Records from a data collection:
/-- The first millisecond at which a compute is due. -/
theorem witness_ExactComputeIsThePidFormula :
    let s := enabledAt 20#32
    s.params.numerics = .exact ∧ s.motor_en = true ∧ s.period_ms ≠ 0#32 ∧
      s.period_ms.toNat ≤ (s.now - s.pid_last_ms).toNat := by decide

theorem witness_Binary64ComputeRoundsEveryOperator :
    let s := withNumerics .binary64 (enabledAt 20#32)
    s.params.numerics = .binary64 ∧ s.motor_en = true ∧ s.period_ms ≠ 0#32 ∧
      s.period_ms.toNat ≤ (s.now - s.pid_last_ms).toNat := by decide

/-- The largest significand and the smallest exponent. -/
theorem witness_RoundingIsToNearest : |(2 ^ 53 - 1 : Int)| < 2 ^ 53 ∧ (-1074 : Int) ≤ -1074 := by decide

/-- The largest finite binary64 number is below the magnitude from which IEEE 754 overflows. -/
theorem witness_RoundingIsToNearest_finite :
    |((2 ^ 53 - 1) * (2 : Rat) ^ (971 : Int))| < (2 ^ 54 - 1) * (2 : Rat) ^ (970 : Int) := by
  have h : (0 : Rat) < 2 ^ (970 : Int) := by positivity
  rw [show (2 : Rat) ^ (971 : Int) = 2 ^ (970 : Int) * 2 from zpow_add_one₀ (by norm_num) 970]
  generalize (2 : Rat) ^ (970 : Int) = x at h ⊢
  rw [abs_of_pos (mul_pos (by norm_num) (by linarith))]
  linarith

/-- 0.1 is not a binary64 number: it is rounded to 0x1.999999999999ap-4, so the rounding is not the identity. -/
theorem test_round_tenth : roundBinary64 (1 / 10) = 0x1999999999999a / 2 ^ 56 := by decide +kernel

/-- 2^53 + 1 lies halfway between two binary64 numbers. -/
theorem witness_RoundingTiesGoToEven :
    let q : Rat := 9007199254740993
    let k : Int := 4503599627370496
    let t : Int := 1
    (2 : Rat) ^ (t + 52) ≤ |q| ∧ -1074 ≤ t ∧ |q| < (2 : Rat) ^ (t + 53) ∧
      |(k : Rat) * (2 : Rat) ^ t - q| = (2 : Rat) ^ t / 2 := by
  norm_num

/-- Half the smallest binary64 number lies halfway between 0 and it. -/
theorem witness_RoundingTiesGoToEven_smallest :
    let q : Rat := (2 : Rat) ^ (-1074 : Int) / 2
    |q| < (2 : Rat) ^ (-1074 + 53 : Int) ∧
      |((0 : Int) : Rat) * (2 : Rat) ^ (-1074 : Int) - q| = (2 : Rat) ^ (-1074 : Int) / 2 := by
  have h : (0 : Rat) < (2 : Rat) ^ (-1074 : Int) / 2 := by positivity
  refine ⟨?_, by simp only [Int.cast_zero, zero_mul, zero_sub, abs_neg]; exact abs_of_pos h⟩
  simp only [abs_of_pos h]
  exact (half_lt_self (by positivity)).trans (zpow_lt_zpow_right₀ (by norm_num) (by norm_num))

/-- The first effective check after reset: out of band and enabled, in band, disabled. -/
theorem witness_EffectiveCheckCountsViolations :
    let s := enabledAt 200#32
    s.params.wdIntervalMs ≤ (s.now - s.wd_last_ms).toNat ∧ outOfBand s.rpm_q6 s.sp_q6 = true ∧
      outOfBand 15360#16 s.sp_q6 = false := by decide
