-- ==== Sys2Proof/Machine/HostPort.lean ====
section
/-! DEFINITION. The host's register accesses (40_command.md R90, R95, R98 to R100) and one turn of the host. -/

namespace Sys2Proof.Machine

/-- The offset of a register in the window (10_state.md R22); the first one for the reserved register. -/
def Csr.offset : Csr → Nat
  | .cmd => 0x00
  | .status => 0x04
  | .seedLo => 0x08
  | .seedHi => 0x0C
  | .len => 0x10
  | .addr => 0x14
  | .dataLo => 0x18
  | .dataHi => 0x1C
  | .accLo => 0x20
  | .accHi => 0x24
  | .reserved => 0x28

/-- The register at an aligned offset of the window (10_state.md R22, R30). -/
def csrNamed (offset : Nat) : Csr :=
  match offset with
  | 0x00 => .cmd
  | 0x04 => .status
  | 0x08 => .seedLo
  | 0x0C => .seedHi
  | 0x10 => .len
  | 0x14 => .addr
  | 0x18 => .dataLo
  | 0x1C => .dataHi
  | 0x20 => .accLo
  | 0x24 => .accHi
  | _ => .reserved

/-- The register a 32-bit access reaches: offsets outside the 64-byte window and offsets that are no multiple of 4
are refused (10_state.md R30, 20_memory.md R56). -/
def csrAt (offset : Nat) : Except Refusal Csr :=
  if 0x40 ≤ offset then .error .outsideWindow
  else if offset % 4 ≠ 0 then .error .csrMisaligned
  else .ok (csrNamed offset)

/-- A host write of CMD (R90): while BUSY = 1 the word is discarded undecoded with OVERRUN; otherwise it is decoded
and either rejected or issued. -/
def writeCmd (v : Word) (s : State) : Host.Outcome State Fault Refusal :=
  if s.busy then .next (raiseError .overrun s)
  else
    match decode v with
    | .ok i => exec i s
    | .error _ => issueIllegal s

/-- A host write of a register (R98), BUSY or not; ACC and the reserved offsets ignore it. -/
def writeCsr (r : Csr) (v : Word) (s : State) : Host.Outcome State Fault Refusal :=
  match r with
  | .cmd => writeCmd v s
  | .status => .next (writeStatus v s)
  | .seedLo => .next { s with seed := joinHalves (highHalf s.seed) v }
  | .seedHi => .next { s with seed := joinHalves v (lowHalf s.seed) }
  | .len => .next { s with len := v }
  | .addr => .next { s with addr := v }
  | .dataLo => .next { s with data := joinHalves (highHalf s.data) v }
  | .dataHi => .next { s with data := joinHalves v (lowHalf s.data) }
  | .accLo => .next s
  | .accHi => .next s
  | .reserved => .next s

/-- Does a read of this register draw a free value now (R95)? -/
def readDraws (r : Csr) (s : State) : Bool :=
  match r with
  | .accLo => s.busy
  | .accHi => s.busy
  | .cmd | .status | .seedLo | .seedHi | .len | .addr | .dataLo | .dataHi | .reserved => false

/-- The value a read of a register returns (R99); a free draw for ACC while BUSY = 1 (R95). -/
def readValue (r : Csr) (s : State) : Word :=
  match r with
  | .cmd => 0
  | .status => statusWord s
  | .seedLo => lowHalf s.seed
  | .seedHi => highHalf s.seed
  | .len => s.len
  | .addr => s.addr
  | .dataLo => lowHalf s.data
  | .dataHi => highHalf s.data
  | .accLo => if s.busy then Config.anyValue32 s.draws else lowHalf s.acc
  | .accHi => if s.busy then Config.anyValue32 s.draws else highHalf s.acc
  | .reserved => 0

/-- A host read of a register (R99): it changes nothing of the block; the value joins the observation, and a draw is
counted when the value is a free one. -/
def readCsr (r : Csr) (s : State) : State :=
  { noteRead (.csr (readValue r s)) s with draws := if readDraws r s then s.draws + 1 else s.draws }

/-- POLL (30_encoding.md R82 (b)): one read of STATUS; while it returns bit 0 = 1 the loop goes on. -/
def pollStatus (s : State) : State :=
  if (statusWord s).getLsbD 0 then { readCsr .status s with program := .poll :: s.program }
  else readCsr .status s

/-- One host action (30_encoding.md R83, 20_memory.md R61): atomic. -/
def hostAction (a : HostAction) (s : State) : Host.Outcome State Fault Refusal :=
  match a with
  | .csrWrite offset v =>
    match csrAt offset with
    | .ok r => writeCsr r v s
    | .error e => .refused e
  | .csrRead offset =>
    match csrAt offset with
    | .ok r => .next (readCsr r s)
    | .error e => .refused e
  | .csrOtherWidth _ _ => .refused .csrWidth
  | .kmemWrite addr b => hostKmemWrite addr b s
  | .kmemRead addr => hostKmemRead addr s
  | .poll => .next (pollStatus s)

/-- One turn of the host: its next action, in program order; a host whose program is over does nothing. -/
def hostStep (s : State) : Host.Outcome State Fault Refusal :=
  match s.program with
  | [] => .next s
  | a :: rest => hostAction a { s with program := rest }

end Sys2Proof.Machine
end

**Exercise aim:**
Starting with the line above that holds "-- ==== Sys2Proof/Machine/HostPort.lean" and stopping with the line that holds "def csrNamed (offset", reproduce each line exactly, omitting all other lines.

**Answer area:**
-- ==== Sys2Proof/Machine/HostPort.lean ====
section
/-! DEFINITION. The host's register accesses (40_command.md R90, R95, R98 to R100) and one turn of the host. -/

namespace Sys2Proof.Machine

/-- The offset of a register in the window (10_state.md R22); the first one for the reserved register. -/
def Csr.offset : Csr → Nat
  | .cmd => 0x00
  | .status => 0x04
  | .seedLo => 0x08
  | .seedHi => 0x0C
  | .len => 0x10
  | .addr => 0x14
  | .dataLo => 0x18
  | .dataHi => 0x1C
  | .accLo => 0x20
  | .accHi => 0x24
  | .reserved => 0x28

/-- The register at an aligned offset of the window (10_state.md R22, R30). -/
def csrNamed (offset : Nat) : Csr :=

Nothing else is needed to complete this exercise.